How to Miss a Childhood


I don't usually post a lot of links on here, but this woman's post made such a good point, and made it so convincingly that I had to share.
Please check it out: The Hands-Free Mama: How to Miss a Childhood
It's a good reminder for all of us, and I most definitely include myself in that, as to what our kids see and feel when we are hunched over our "devices" all the time, instead of really being there with them in the moment. That being said, I need to go make breakfast for my babies! God bless you all this day.

Tuesday, May 01, 2012

Indoor Cats and Outdoor Cats

It never fails to amaze me how different in personality all my boys are. I could classify them by the introvert/extrovert axis (2 introverts, 4 extro); the temperament scale (2 choleric, 1 melancholic, 1 phlegmatic, 2 sanguine), the Myers-Brigg inventory (although they're a bit young to sit through all those extremely annoying repetitive questions.). But I prefer the much simpler Indoor/Outdoor Cat distinction.

If you have boys, you know that they have a LOT of energy, and if you don't find an outlet for them to release it, they do things like beating on their brother's head with a Nerf battle axe or coloring red marker on the baby's face. All boys benefit from unstructured outdoor play.
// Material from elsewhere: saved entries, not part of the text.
/-- A section of the identity record (Table 19.2). -/
def Identity.section_ (x : Identity) (n : Nat) : List Byte :=
  let words := fun (m : SMap Int) (k : Nat) => ((List.range k).map (fun i => leBytes 4 (trunc 32 (Map.get 0 m i)))).flatten
  match n with
  | 0 => leBytes 8 x.devId ++ leBytes 4 (bitsOf x.serial 63 32) ++ leBytes 1 (bitsOf x.serial 31 24) ++
      leBytes 1 (bitsOf x.serial 23 16) ++ leBytes 1 (bitsOf x.serial 15 8) ++ leBytes 1 0 ++ leBytes 2 x.step ++
      leBytes 2 x.vendor ++ leBytes 12 0
  | 1 => padTo 17072 x.idCert
  | 2 => padTo 17824 x.hitchCert
  | 3 => words x.tsGain 9 ++ words x.tsOff 9 ++ words x.strobeDly 402 ++ words x.rxLat 8 ++ words x.txLat 8
  | 4 =>
    ((List.range 450).map (fun p =>
      let l := Map.find? x.lut p
      ((List.range 128).map (fun r => leBytes 2 (match l with
        | some l => nth 0 l r
        | none => 16 * r))).flatten)).flatten ++
    ((List.range 402).map (fun i => leBytes 2 (trunc 16 (Map.get 0 x.skew i)))).flatten
  | _ => []

/-- The boot ROM's comparison of the identity record, its five sections in order, with the hash in the OTP (R426). -/
def Identity.recordOk (x : Identity) : Bool :=
  match x.otpHash with
  | none => true
  | some h => decide (sha384 ((List.range 5).map x.section_).flatten = h)

/-- Identity parameters from the OTP and the record (Table 19.13), and the identities that start from DEV_ID
(15_bridle_frames.md Table 15.10, 16_hitch_links.md Table 16.15). -/
def State.showIdentity (s : State) : State :=
  let s := (s.setReg K.DEV_ID (BitVec.ofNat 64 s.ident.devId)).setReg K.SERIAL (BitVec.ofNat 64 s.ident.serial)
  let s := (s.setFld P.ID_INFO.VENDOR_ID s.ident.vendor).setFld P.ID_INFO.STEP s.ident.step
  let s := s.setFld P.ID_INFO.ID_OK (ofBit s.ident.recordOk)
  let s := (s.setFld P.BR_CFG.BR_ID s.ident.devId).takeForce K.BR_CFG
  s.setFld P.LEAD_ID.LEAD_ID s.ident.devId

/-- The control complex starts through the boot ROM: identity check, choice of a bank, BOOT_ID, and outside recovery the
Tack boot list; READY rises (R412, R426, R434, R442, R471, R476). -/
def State.boot (s : State) : State :=
  let s := s.showIdentity
  let choice := if s.ident.recordOk then s.chooseBank else none
  let s := if s.nv.trial.isSome then s.setFlag P.ID_FLAGS.TRIAL_FAILED else s
  let (id, s) := s.draw 64
  let s := s.setReg K.BOOT_ID (BitVec.ofNat 64 id)
  let s := s.withCtl fun c => { c with beat := s.now, upFrom := s.now, asked := none, restart := none }
  let s := s.setFld P.TACK_STORED_VER.VERSION s.storedVersion
  match choice with
  | none =>
    let s := { s with nv := { s.nv with trial := none } }
    (s.setFld P.FW_STATUS.RECOVERY 1).withCtl fun c => { c with ready := false }
  | some (b, trial) =>
    let s := { s with nv := { s.nv with
      trial := if trial then some b else none, pending := if trial then none else s.nv.pending } }
    let s := s.setFld P.FW_STATUS.RUNNING_BANK (ofBit b)
    let s := s.setReg K.FW_VERSION (BitVec.ofNat 64 (((s.nv.bank b).map (·.version)).getD 0))
    s.applyTack.withCtl fun c => { c with ready := true }

/-- Power-on reset takes the output pins: at rest, or high-impedance where the rail that fell is VDD_CORE or VDDIO_18, which the
command does not tell and is a free choice (R492; DESIGN CHOICE, notes/assumptions 50). -/
def State.pinsRest (s : State) : State :=
  let (x, s) := s.draw 1
  s.emit (.allPins (if x = 1 then .highZ else .rest))

/-- Everything but the non-volatile memory, the OTP and what the model itself keeps returns to reset (R469); the output pins
leave the device's drive (R492), and a Tack image whose write is cut short may be torn (R443, R490). -/
def State.powerOnReset (s : State) : State :=
  let s := s.tearTack.pinsRest
  { State.reset with ident := s.ident, nv := s.nv, fresh := s.fresh, pending := s.pending, out := s.out }

/-- The scan timetable at a start of the control complex: the gait and phase of the parameters' reset values; the current
sweep is the first whose frame boundary is still to come (R32, R33). -/
def State.startScan (s : State) : State :=
  let k := firstSweepFrom s.gait s.phi (s.now + 1 - (gaitC s.gait * gaitT s.gait + 250000))
  s.withScan fun x => { x with k := k }

/-- The STANDBY domains with HITCH_OFF and HK_OFF at their reset values (Table 20.6). -/
def standbyDomains : Nat := 2 ^ 28 + 2 ^ 29 + 2 ^ 30 + 2 ^ 32 + 2 ^ 34 + 2 ^ 35

/-- Factory tables and skews are in use until the start-up run installs its own (R305). -/
def State.factoryTables (s : State) : State :=
  { s with stamp := { s.stamp with lut := s.ident.lut, skew := s.ident.skew } }

/-- The release of power-on reset (R470, R475, R490). `gates`: the levels of GATE_A and GATE_B, sampled here (R76). -/
def State.porRelease (s : State) (gates : Nat) : State :=
  let s := { s.emit (.allPins .rest) with now := 0, ctl := { s.ctl with por := false } }
  let s := { s with stamp := { s.stamp with
    gateA := { resetLevel := bitOf gates 0 }, gateB := { resetLevel := bitOf gates 1 } } }
  ((s.factoryTables.setDomains standbyDomains false).startScan).showBm.boot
There is something about the green of nature, whether it be a manicured lawn or a dappled woodsy glade, that simultaneously soothes and energizes boys' brains (See ""Last Child in the Woods", by Richard Louv.

But we've noticed that some of our boys, especially those with choleric tendencies, have such a visceral need to go outside everyday that they are like Outdoor Cats: standing at the sliding door, yeowling until they are set free. If they don't get to roam outside during the day due to weather or a busy schedule, they start doing the boy-equivalent of shredding your favorite shirt or peeing on the laundry pile. (I love to secretly watch my children play outside, when they don't know I am watching. Is that creepy?) Once outside, they will be the ones whipping the bushes with a torn off willow-branch or running around the house as many times as they can in 2 minutes, "just to see." My Indoor Cats also love to play outside; but they will be the ones playing sedately in the sandbox or soaring nicely on the swings. The Indoor Cats will also come back inside after 20 minutes, complaining that they're cold, and sit down to do a puzzle or a mind-bogglingly complex European strategy board game. The Outdoor Cats would happily stay out all day in the teeth of a Michigan blizzard, making legions of snow angels and hurling snowballs at the garbage cans. 

Trying to equalize their amount of outdoor play, or trying to turn Indoor Cats into Outdoor cats, is a recipe for disaster. So try and work with their tendencies. Direct the Outdoor Cats to the pile of scrap lumber to build a fort, or to the weeded-over garden patch to create their own vegetable kingdom. And make sure you have plenty of challenging books, puzzles, games, Legos, math manipulatives etc, to keep those Indoor Cats purring. 

How about you? Do you have Indoor/Outdoor cats too?